Thank you Atze for a well-written description.
I think there might be a couple of typos there?
(c, r'') = decomp r x -- rhs s/b: decomp r' x ??
extendUnique :: (..., l :\r ) => ... -- s/b: r :\ l ??
Your "motivation" example is hard to follow without knowing what `decomp` does. (IOW, it is not showing me a motivation ;-)
I'm puzzled by this in the implementation notes 4.2 Records: "Here we see that a record is actually just a map from string to the sequence of values. Notice that it is a sequence of values and not a single value, because the record may contain duplicate labels."
It sounds like there's an overhead in being able to support duplicate labels (even if I don't want duplicates in my records)? Is there a performance penalty at run-time with extending/prepending and restricting/pretruncating, to keep the invariant re the i-th value?
Leijen allowed duplicate labels to make a virtue of necessity IMO. There has not been an extensible records proposal before or since for duplicate labels. (TRex certainly didn't do it.) His 'necessity' was ease of implementation.
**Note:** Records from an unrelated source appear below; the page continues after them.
/-- The rule of an instruction that gives two registers to the ALU, from the byte function the ALU
computes for its opcode. -/
theorem ruleRegReg_of_aluBinary {op : Byte} {mk : Byte → Byte → Instr} (f : Byte → Byte → Byte)
    (hf : formatOf op = some (.f2 mk)) (hregs : ∀ a b, (mk a b).regOperands = [a, b])
    (hexec : ∀ a b, exec (mk a b) = aluBinary op a b) (halu : ∀ A B, alu op A B = .ok (f A B)) :
    RuleRegReg op mk fun ra rb s t => WritesReg ra (f (s.reg ra) (s.reg rb)) 3 s t :=
  ruleRegReg_of_effect hf hregs fun s a b _ _ ha hb =>
    ⟨_, (congrFun (hexec a b) s).trans (aluBinary_ok ha hb (halu _ _)),
      writesReg_setReg_advance s _ _ 3⟩

/-- What a one-register ALU instruction of `n` bytes does on a legal operand. -/
theorem exec_writesReg_of_aluUnary {op a v : Byte} {i : Instr} {n : Nat} {s : State} {ra : RegId}
    (hexec : exec i = aluUnary op a n) (ha : a.toNat = ra.val) (halu : alu op (s.reg ra) 0 = .ok v) :
    ∃ t, exec i s = .next t ∧ WritesReg ra v n s t :=
  ⟨_, (congrFun hexec s).trans (aluUnary_ok ha halu), writesReg_setReg_advance s ra v n⟩

/-! ## The ALU's operations as the rules write them (40_alu.md R77 to R85) -/

theorem alu_and_eq_source (A B : Byte) : alu 0xA8 A B = .ok B :=
  (alu_and A B).trans (congrArg Except.ok BitVec.and_self)

theorem alu_or_eq_source (A B : Byte) : alu 0xAA A B = .ok B :=
  (alu_or A B).trans (congrArg Except.ok BitVec.or_self)

theorem alu_xor_eq_zero (A B : Byte) : alu 0xAB A B = .ok 0x00 :=
  (alu_xor A B).trans (congrArg Except.ok BitVec.xor_self)

/-- 255 is the byte of ones, so subtracting from it complements every bit. -/
theorem alu_not_eq_complement (A B : Byte) : alu 0x69 A B = .ok (~~~A) :=
  (alu_not A B).trans (congrArg Except.ok (BitVec.allOnes_sub_eq_not A))

theorem alu_shl_eq_mul_two_pow (A B : Byte) :
    alu 0xAC A B = .ok (BitVec.ofNat 8 (A.toNat * 2 ^ B.toNat)) := by
  rw [alu_shl]
  refine congrArg Except.ok (BitVec.eq_of_toNat_eq ?_)
  rw [BitVec.toNat_shiftLeft, BitVec.toNat_ofNat, Nat.shiftLeft_eq]

theorem alu_shr_eq_div_two_pow (A B : Byte) :
    alu 0xAD A B = .ok (BitVec.ofNat 8 (A.toNat / 2 ^ B.toNat)) := by
  have hlt : A.toNat / 2 ^ B.toNat < 2 ^ 8 := (Nat.div_le_self _ _).trans_lt A.isLt
  rw [alu_shr]
  refine congrArg Except.ok (BitVec.eq_of_toNat_eq ?_)
  rw [BitVec.toNat_ushiftRight, BitVec.toNat_ofNat, Nat.shiftRight_eq_div_pow, Nat.mod_eq_of_lt hlt]

theorem aluResult_of_not_mem {op : Byte} (h : op ∉ aluOpcodes) (A B : Byte) :
    aluResult op A B = none := by
  simp only [aluOpcodes, List.mem_cons, List.not_mem_nil, or_false, not_or,
    BitVec.ofNat_eq_ofNat] at h
  simp only [aluResult, h, if_false]

/-- The ALU has no result outside its set (R85). -/
theorem alu_of_not_mem {op : Byte} (h : op ∉ aluOpcodes) (A B : Byte) :
    alu op A B = .error (.aluInvalidOp op) := by
  simp only [alu, aluResult_of_not_mem h]

/-! ## Which causes are recorded (60_exceptions.md R151, R155) -/

/-- A failed fetch or decode never records AluInvalidOp. -/
theorem decodeTrap_cause_ne_aluInvalidOp (pc : Byte) (e : DecodeError) :
    (decodeTrap pc e).cause.code ≠ .aluInvalidOp := by
  cases e <;> nofun

/-- An instruction records no cause but RegisterIndexFault, so it does not record AluInvalidOp. -/
theorem exec_keeps_aluInvalidOp {i : Instr} {s t : State} (h : exec i s = .next t)
    (ht : t.cause.code = .aluInvalidOp) : s.cause.code = .aluInvalidOp := by
  rcases exec_cases h with ⟨a, -, -, rfl⟩ | ⟨-, hcause, -⟩
  · cases ht
  · rwa [← hcause]

theorem step_keeps_aluInvalidOp {s t : State} (h : step s = .next t)
    (ht : t.cause.code = .aluInvalidOp) : s.cause.code = .aluInvalidOp := by
  obtain ⟨-, ⟨e, -, rfl⟩ | ⟨i, rest, -, hexec⟩⟩ := step_cases h
  · exact absurd ht (decodeTrap_cause_ne_aluInvalidOp s.pc e)
  · exact exec_keeps_aluInvalidOp hexec ht

/-! ## The obligations of 40_alu.md -/

/-- Settles O17, with the sum `alu_add` gives. -/
theorem addWritesSum : Obligations.AddWritesSum :=
  ruleRegReg_of_aluBinary (· + ·) rfl (fun _ _ => rfl) (fun _ _ => rfl) alu_add

/-- Settles O18, with the difference `alu_sub` gives. -/
theorem subWritesDifference : Obligations.SubWritesDifference :=
  ruleRegReg_of_aluBinary (· - ·) rfl (fun _ _ => rfl) (fun _ _ => rfl) alu_sub

/-- Settles O19, with the product `alu_mul` gives. -/
theorem mulWritesLowByteOfProduct : Obligations.MulWritesLowByteOfProduct :=
  ruleRegReg_of_aluBinary (· * ·) rfl (fun _ _ => rfl) (fun _ _ => rfl) alu_mul

/-- Settles O20, with the increment `alu_inc` gives. -/
theorem incAddsOne : Obligations.IncAddsOne :=
  ruleReg_of_effect rfl (fun _ => rfl) fun _ _ _ ha =>
    exec_writesReg_of_aluUnary rfl ha (alu_inc _ _)

/-- Settles O21, with the decrement `alu_dec` gives. -/
theorem decSubtractsOne : Obligations.DecSubtractsOne :=
  ruleReg_of_effect rfl (fun _ => rfl) fun _ _ _ ha =>
    exec_writesReg_of_aluUnary rfl ha (alu_dec _ _)

/-- Settles O22, with the copy `alu_and_eq_source` gives. -/
theorem andCopiesSource : Obligations.AndCopiesSource :=
  ruleRegReg_of_aluBinary (fun _ B => B) rfl (fun _ _ => rfl) (fun _ _ => rfl) alu_and_eq_source

/-- Settles O23, with the copy `alu_or_eq_source` gives. -/
theorem orCopiesSource : Obligations.OrCopiesSource :=
  ruleRegReg_of_aluBinary (fun _ B => B) rfl (fun _ _ => rfl) (fun _ _ => rfl) alu_or_eq_source

/-- Settles O24, with the zero `alu_xor_eq_zero` gives. -/
theorem xorClearsDestination : Obligations.XorClearsDestination :=
  ruleRegReg_of_aluBinary (fun _ _ => 0x00) rfl (fun _ _ => rfl) (fun _ _ => rfl) alu_xor_eq_zero

/-- Settles O25, with the complement `alu_not_eq_complement` gives; `b` is no register operand. -/
theorem notComplementsAndIgnoresSecondByte : Obligations.NotComplementsAndIgnoresSecondByte :=
  ruleRegByte_of_effect rfl (fun _ _ => rfl) fun _ _ _ _ ha =>
    exec_writesReg_of_aluUnary rfl ha (alu_not_eq_complement _ _)

/-- Settles O26, with the multiple `alu_shl_eq_mul_two_pow` gives. -/
theorem shlShiftsByWholeRegister : Obligations.ShlShiftsByWholeRegister :=
  ruleRegReg_of_aluBinary (fun A B => BitVec.ofNat 8 (A.toNat * 2 ^ B.toNat)) rfl (fun _ _ => rfl)
    (fun _ _ => rfl) alu_shl_eq_mul_two_pow

/-- Settles O27, with the quotient `alu_shr_eq_div_two_pow` gives. -/
theorem shrShiftsByWholeRegister : Obligations.ShrShiftsByWholeRegister :=
  ruleRegReg_of_aluBinary (fun A B => BitVec.ofNat 8 (A.toNat / 2 ^ B.toNat)) rfl (fun _ _ => rfl)
    (fun _ _ => rfl) alu_shr_eq_div_two_pow

/-- Settles O28: the ALU's opcodes are the ones it tests for, and of the causes a step can record none
is AluInvalidOp. -/
theorem aluInvalidOpIsUnreachable : Obligations.AluInvalidOpIsUnreachable :=
  ⟨fun _ A B hop => ⟨_, alu_of_mem hop A B⟩, fun _ A B hop => alu_of_not_mem hop A B,
    fun _ _ _ => exec_keeps_aluInvalidOp, fun _ _ => step_keeps_aluInvalidOp⟩

end Sys2Proof.Machine

namespace Sys2Proof.Machine

/-! ## Moving PC on, and the rules without operands (10_state.md R14, 41_dispatch_and_loop.md R98, R99) -/

theorem fallsThrough_advance (s : State) (n : Nat) : FallsThrough n s (s.advance n) :=
  ⟨wrapPC_toNat (s.pc.toNat + n), fun _ _ => rfl, fun _ => rfl, rfl, ⟨rfl, rfl⟩, rfl⟩

/-- The rule of an instruction without operands, from its row of the table and the next state it
answers. -/
theorem ruleF0_of_next {op : Byte} {i : Instr} {effect : State → State → Prop} (next : State → State)
    (hf : formatOf op = some (.f0 i)) (hexec : ∀ s, exec i s = .next (next s))
    (heffect : ∀ s, effect s (next s)) : RuleF0 op i effect :=
  ⟨decode_f0 hf, fun s => ⟨next s, hexec s, heffect s⟩⟩

/-! ## The obligations of 41_dispatch_and_loop.md -/

/-- Settles O32: NOP falls through by `fallsThrough_advance`. -/
theorem nopOnlyAdvancesPc : Obligations.NopOnlyAdvancesPc :=
  ruleF0_of_next (fun s => s.advance 1) rfl (fun _ => rfl) fun s => fallsThrough_advance s 1

/-- Settles O33: HLT falls through, as NOP does, from the state whose RUN it has set to Halted. -/
theorem hltHaltsAndAdvancesPc : Obligations.HltHaltsAndAdvancesPc := by
  refine ruleF0_of_next (fun s => (s.setRun .halted).advance 1) rfl (fun _ => rfl) fun s => ?_
  obtain ⟨hpc, hregs, hmem, hfl, ⟨hrun, hcause⟩, hout⟩ := fallsThrough_advance (s.setRun .halted) 1
  exact ⟨hrun, hcause, hpc, hregs, hmem, hfl, hout⟩

end Sys2Proof.Machine

namespace Sys2Proof.Machine

/-! ## The stack operations (42_stack_and_subroutine.md R110) -/

/-- `s` after SP is decremented and `v` is stored at the new SP, as PUSH and CALL do before they set PC
(R111, R113). -/
def State.pushByte (s : State) (v : Byte) : State :=
  { s.preDecrement with mem := Memory.write s.mem (s.preDecrement.reg RegId.sp).toNat v }

theorem State.reg_sp_preDecrement (s : State) :
    s.preDecrement.reg RegId.sp = s.reg RegId.sp - 1 :=
  (s.reg_preDecrement RegId.sp).trans (if_pos rfl)

theorem keepsRegsBut_preDecrement (s : State) : KeepsRegsBut [RegId.sp] s s.preDecrement :=
  fun j hj => (s.reg_preDecrement j).trans (if_neg (List.ne_of_not_mem_cons hj))

theorem storesByte_pushByte (s : State) (v : Byte) :
    StoresByte (s.reg RegId.sp - 1) v s (s.pushByte v) := by
  intro x
  rw [← s.reg_sp_preDecrement]
  exact Memory.read_write s.mem _ x v

theorem State.reg_sp_postIncrement (s : State) :
    s.postIncrement.reg RegId.sp = s.reg RegId.sp + 1 :=
  (s.reg_postIncrement RegId.sp).trans (if_pos rfl)

theorem keepsRegsBut_postIncrement (s : State) : KeepsRegsBut [RegId.sp] s s.postIncrement :=
  fun j hj => (s.reg_postIncrement j).trans (if_neg (List.ne_of_not_mem_cons hj))

/-- POP increments SP after it has written its register, so the byte popped into SP is incremented
(R112). -/
theorem State.reg_setReg_postIncrement (s : State) (r : RegId) (v : Byte) :
    (s.setReg r v).postIncrement.reg r = if r = RegId.sp then v + 1 else v := by
  by_cases h : r = RegId.sp
  · subst h
    rw [State.reg_sp_postIncrement, State.reg_setReg, if_pos rfl, if_pos rfl]
  · rw [State.reg_postIncrement, if_neg h, State.reg_setReg, if_pos rfl, if_neg h]

theorem State.reg_sp_setReg_postIncrement (s : State) (r : RegId) (v : Byte) :
    (s.setReg r v).postIncrement.reg RegId.sp
      = if r = RegId.sp then v + 1 else s.reg RegId.sp + 1 := by
  rw [State.reg_sp_postIncrement, State.reg_setReg]
  by_cases h : r = RegId.sp
  · rw [if_pos h.symm, if_pos h]
  · rw [if_neg (Ne.symm h), if_neg h]

theorem keepsRegsBut_setReg_postIncrement (s : State) (r : RegId) (v : Byte) :
    KeepsRegsBut [r, RegId.sp] s (s.setReg r v).postIncrement := by
  intro j hj
  rw [keepsRegsBut_postIncrement _ j (List.not_mem_of_not_mem_cons hj), State.reg_setReg,
    if_neg (List.ne_of_not_mem_cons hj)]

/-! ## What the stack instructions answer on legal operands -/

/-- The register pushed is read after the decrement, which shows when it is SP itself (R111). -/
theorem exec_push_of_eq {a : Byte} {ra : RegId} (ha : a.toNat = ra.val) (s : State) :
    exec (.push a) s = .next
      ((s.pushByte (if ra = RegId.sp then s.reg RegId.sp - 1 else s.reg ra)).advance 2) := by
  rw [← s.reg_preDecrement ra]
  exact execPush_ok ha

/-- The target is read after the decrement, which shows when it is in SP itself (R113). -/
theorem exec_call_of_eq {a : Byte} {ra : RegId} (ha : a.toNat = ra.val) (s : State) :
    exec (.call a) s = .next ((s.pushByte (s.pc + 2)).setPc
      (if ra = RegId.sp then s.reg RegId.sp - 1 else s.reg ra)) := by
  rw [← s.reg_preDecrement ra, ← trunc8_add s.pc 2]
  exact execCall_ok ha

/-! ## The obligations of 42_stack_and_subroutine.md -/

/-- Settles O34: PUSH is `pushByte` of the register as it is after the decrement, and moves on. -/
theorem pushDecrementsThenStores : Obligations.PushDecrementsThenStores :=
  ruleReg_of_effect rfl (fun _ => rfl) fun s _ _ ha =>
    ⟨_, exec_push_of_eq ha s, s.reg_sp_preDecrement, storesByte_pushByte s _,
      keepsRegsBut_preDecrement s, rfl, ⟨rfl, rfl⟩, rfl, wrapPC_toNat (s.pc.toNat + 2)⟩

/-- Settles O35: POP writes its register, then increments SP, as `State.reg_setReg_postIncrement` has it. -/
theorem popReadsThenIncrements : Obligations.PopReadsThenIncrements :=
  ruleReg_of_effect rfl (fun _ => rfl) fun s _ ra ha =>
    ⟨_, execPop_ok ha, s.reg_setReg_postIncrement ra _, s.reg_sp_setReg_postIncrement ra _,
      keepsRegsBut_setReg_postIncrement s ra _, fun _ => rfl, rfl, ⟨rfl, rfl⟩, rfl,
      wrapPC_toNat (s.pc.toNat + 2)⟩

/-- Settles O36: CALL is `pushByte` of the address after it, and a jump to the register as it is after
the decrement. -/
theorem callStoresReturnAddressAndJumps : Obligations.CallStoresReturnAddressAndJumps :=
  ruleReg_of_effect rfl (fun _ => rfl) fun s _ _ ha =>
    ⟨_, exec_call_of_eq ha s, rfl, s.reg_sp_preDecrement, storesByte_pushByte s _,
      keepsRegsBut_preDecrement s, rfl, ⟨rfl, rfl⟩, rfl⟩

/-- Settles O37: RET reads its target at the old SP, by `execRet_eq`, and increments SP. -/
theorem retPopsPc : Obligations.RetPopsPc :=
  ruleF0_of_next (fun s => s.postIncrement.setPc (Memory.read s.mem (s.reg RegId.sp).toNat)) rfl
    (fun _ => execRet_eq) fun s =>
    ⟨rfl, s.reg_sp_postIncrement, keepsRegsBut_postIncrement s, fun _ => rfl, rfl, ⟨rfl, rfl⟩, rfl⟩

end Sys2Proof.Machine

namespace Sys2Proof.Machine

/-! ## The comparison and the branch tests (43_compare_and_branch.md R121, R123, R124) -/

section Flags

variable (e : FlagEncoding) {x y fl : Byte}

theorem compareFlag_of_eq (h : x.toNat = y.toNat) : compareFlag e x y = e.equal :=
  if_pos (BitVec.eq_of_toNat_eq h)

theorem compareFlag_of_gt (h : x.toNat > y.toNat) : compareFlag e x y = e.greater :=
  (if_neg fun heq => Nat.ne_of_gt h (congrArg BitVec.toNat heq)).trans (if_pos h)

theorem compareFlag_of_lt (h : x.toNat < y.toNat) : compareFlag e x y = e.less :=
  (if_neg fun heq => Nat.ne_of_lt h (congrArg BitVec.toNat heq)).trans (if_neg (Nat.lt_asymm h))

theorem jeqTaken_iff : jeqTaken e fl = true ↔ fl = e.equal :=
  beq_iff_eq

theorem jneTaken_iff : jneTaken e fl = true ↔ fl.toNat > e.equal.toNat :=
  decide_eq_true_iff

end Flags

/-! ## The effect of a branch -/

theorem jumpsTo_setPc (s : State) (target : Byte) : JumpsTo target s (s.setPc target) :=
  ⟨rfl, fun _ _ => rfl, fun _ => rfl, rfl, ⟨rfl, rfl⟩, rfl⟩

/-- The rule of a conditional jump, from what its test says of the state. The operand is checked on
both branches (R123, R124). -/
theorem ruleReg_of_jumpIf {op : Byte} {mk : Byte → Instr} (taken : State → Bool) (P : State → Prop)
    [DecidablePred P] (hf : formatOf op = some (.f1 mk)) (hregs : ∀ a, (mk a).regOperands = [a])
    (hexec : ∀ a s, exec (mk a) s = jumpIf (taken s) a s) (htaken : ∀ s, taken s = true ↔ P s) :
    RuleReg op mk fun ra s t => if P s then JumpsTo (s.reg ra) s t else FallsThrough 2 s t := by
  refine ruleReg_of_effect hf hregs fun s a ra ha =>
    ⟨_, (hexec a s).trans (jumpIf_ok ha), ?_⟩
  by_cases hP : P s
  · rw [if_pos hP, if_pos ((htaken s).mpr hP)]
    exact jumpsTo_setPc s (s.reg ra)
  · rw [if_neg hP, if_neg (mt (htaken s).mp hP)]
    exact fallsThrough_advance s 2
This sequence of values stuff seems to make a more difficult implementation for the sake of providing a 'feature' that nobody's asked for(?)
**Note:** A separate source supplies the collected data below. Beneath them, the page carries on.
/-- `Cmd` of several commands in order (R63): one transfer a command, or one a byte. -/
def cut (split : CmdSplit) (cmds : List (List Byte)) : List (List Byte) :=
  match split with
  | .perCommand => cmds.map (fun c => 0x00#8 :: c)
  | .perByte => cmds.flatten.map (fun b => [0x00#8, b])

/-- The 14 commands of INITIALIZE with their bytes (R140). -/
def initCommands (c : Config) : List (List Byte) :=
  [[c.cmdtab.displayOff], [c.cmdtab.setMultiplex, BitVec.ofNat 8 (c.h - 1)], [c.cmdtab.setDisplayOffset, 0x00#8],
   [c.cmdtab.setStartLine], [c.cmdtab.segRemapOn], [c.cmdtab.comScanRemapped], [c.cmdtab.setComPins, c.compins],
   [c.cmdtab.setContrast, c.contrast], [c.cmdtab.entireDisplayResume], [c.cmdtab.normalDisplay],
   [c.cmdtab.setClockDiv, c.clkdiv], [c.cmdtab.chargePump, c.chgpump], [c.cmdtab.memoryMode, c.addrmode],
   [c.cmdtab.displayOn]]

/-- Burst `b` of the framebuffer: `FB[16b .. min(16b + 16, FBSIZE))` (R142). -/
def payload (s : State) (b : Nat) : List Byte :=
  (List.range (min 16 (fbSize s.cfg - 16 * b))).map (fun k => fbByte s (16 * b + k))

/-- The transfers of WRITE (R146): the windows, then for each burst the start line (R143) and the data. -/
def writeFrames (s : State) : List (List Byte) :=
  cut s.cfg.split [[s.cfg.cmdtab.columnAddr, 0x00#8, BitVec.ofNat 8 (s.cfg.w - 1)],
      [s.cfg.cmdtab.pageAddr, 0x00#8, BitVec.ofNat 8 (s.cfg.h / 8 - 1)]]
    ++ (List.range ((fbSize s.cfg + 15) / 16)).flatMap
        (fun b => [[0x00#8, s.cfg.cmdtab.setStartLine], 0x40#8 :: payload s b])

/-- The transfers of STARTSCROLL (R150, R86, R87). -/
def startScrollFrames (c : Config) (left : Bool) : List (List Byte) :=
  cut c.split [[c.cmdtab.scrollDeactivate],
    [if left then c.cmdtab.scrollSetupLeft else c.cmdtab.scrollSetupRight, c.cmdtab.scrollDummy1, 0x00#8, 0x00#8,
     BitVec.ofNat 8 (c.h / 8 - 1), c.cmdtab.scrollDummy5, c.cmdtab.scrollDummy6],
    [c.cmdtab.scrollActivate]]

/-- The transfers of STOPSCROLL (R151). -/
def stopScrollFrames (c : Config) : List (List Byte) := [[0x00#8, c.cmdtab.scrollDeactivate]]

/-- TLOG entries of this block with the outcome Ok (R29). -/
def logOk (c : Config) (frames : List (List Byte)) : List LogEntry :=
  frames.map (fun b => ⟨c.busId, c.addr, b, .ok⟩)

/-- The state with every framebuffer byte zero (R148): CLEARSCREEN transmits from it. -/
def cleared (s : State) : State := { s with fb := Memory.clear s.fb (fbSize s.cfg) }

/-- The host operation of a transmitting operation. -/
def opInstr : TxOp → Instr
  | .initialise => .initialise
  | .write => .write
  | .clearScreen => .clearScreen
  | .startScroll left => .startScroll left
  | .stopScroll => .stopScroll

/-- Its transfers. -/
def opFrames (o : TxOp) (s : State) : List (List Byte) :=
  match o with
  | .initialise => cut s.cfg.split (initCommands s.cfg)
  | .write => writeFrames s
  | .clearScreen => writeFrames (cleared s)
  | .startScroll left => startScrollFrames s.cfg left
  | .stopScroll => stopScrollFrames s.cfg

/-- FB while it runs: CLEARSCREEN has cleared it first (R148). -/
def opFb (o : TxOp) (s : State) : Memory :=
  match o with
  | .clearScreen => Memory.clear s.fb (fbSize s.cfg)
  | .initialise => s.fb
  | .write => s.fb
  | .startScroll _ => s.fb
  | .stopScroll => s.fb

/-- FSM before it has completed: INITIALIZE has made it Initializing (R141). -/
def opFsm (o : TxOp) (s : State) : Fsm :=
  match o with
  | .initialise => .initializing
  | .write => s.fsm
  | .clearScreen => s.fsm
  | .startScroll _ => s.fsm
  | .stopScroll => s.fsm

/-- SCROLL where transfer `j` has not completed: STARTSCROLL's deactivate is its transfer 0, its activate the last
(R149, R150). -/
def opScroll (o : TxOp) (j : Nat) (s : State) : Scroll :=
  match o with
  | .startScroll _ => if j = 0 then s.scroll else .off
  | .initialise => s.scroll
  | .write => s.scroll
  | .clearScreen => s.scroll
  | .stopScroll => s.scroll

/-- Its request opcode (R60). -/
def opByte : TxOp → Byte
  | .initialise => 0x10#8
  | .write => 0x11#8
  | .clearScreen => 0x12#8
  | .startScroll _ => 0x13#8
  | .stopScroll => 0x14#8

/-- The 24 controller commands with their bytes under a table (R66 to R89), `p`, `q`, `r` their parameters in order. -/
def commandRows (t : CmdTab) (p q r : Byte) (line : BitVec 6) : List (Instr × List Byte) :=
  [(.displayOff, [t.displayOff]), (.displayOn, [t.displayOn]), (.setMultiplex p, [t.setMultiplex, p]),
   (.setDisplayOffset p, [t.setDisplayOffset, p]), (.setStartLine line, [t.setStartLine ||| line.setWidth 8]),
   (.segRemapOn, [t.segRemapOn]), (.segRemapOff, [t.segRemapOff]), (.comScanRemapped, [t.comScanRemapped]),
   (.comScanNormal, [t.comScanNormal]), (.setComPins p, [t.setComPins, p]), (.setContrast p, [t.setContrast, p]),
   (.entireDisplayResume, [t.entireDisplayResume]), (.entireDisplayOn, [t.entireDisplayOn]),
   (.normalDisplay, [t.normalDisplay]), (.invertDisplay, [t.invertDisplay]), (.setClockDiv p, [t.setClockDiv, p]),
   (.chargePump p, [t.chargePump, p]), (.memoryMode p, [t.memoryMode, p]), (.columnAddr p q, [t.columnAddr, p, q]),
   (.pageAddr p q, [t.pageAddr, p, q]),
   (.scrollSetupRight p q r, [t.scrollSetupRight, t.scrollDummy1, p, q, r, t.scrollDummy5, t.scrollDummy6]),
   (.scrollSetupLeft p q r, [t.scrollSetupLeft, t.scrollDummy1, p, q, r, t.scrollDummy5, t.scrollDummy6]),
   (.scrollActivate, [t.scrollActivate]), (.scrollDeactivate, [t.scrollDeactivate])]

/-- SCROLL once a command has completed (R149). -/
def scrollDone (i : Instr) (op : Option TxOp) (d : Scroll) : Scroll :=
  if i = .scrollDeactivate then .off
  else if i = .scrollActivate then
    (if op = some (.startScroll true) then .scrollingLeft
     else if op = some (.startScroll false) then .scrollingRight else d)
  else d

/-- `x`, `y` in the closed rectangle (R103). -/
def inBox (x0 y0 x1 y1 x y : Int) : Prop := x0 ≤ x ∧ x ≤ x1 ∧ y0 ≤ y ∧ y ≤ y1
There's one 'advanced feature' of extensible records that I'd be interested in: merging records by label, as is done for 'Natural Join'.
a row with labels {x, y, z} merge labels {y, z, w} returns a Maybe row with {x, y, z, w} providing the types paired with y and z are the same and the values are the same (otherwise return Nothing)
It's absolutely essential _not_ to duplicate labels in this case.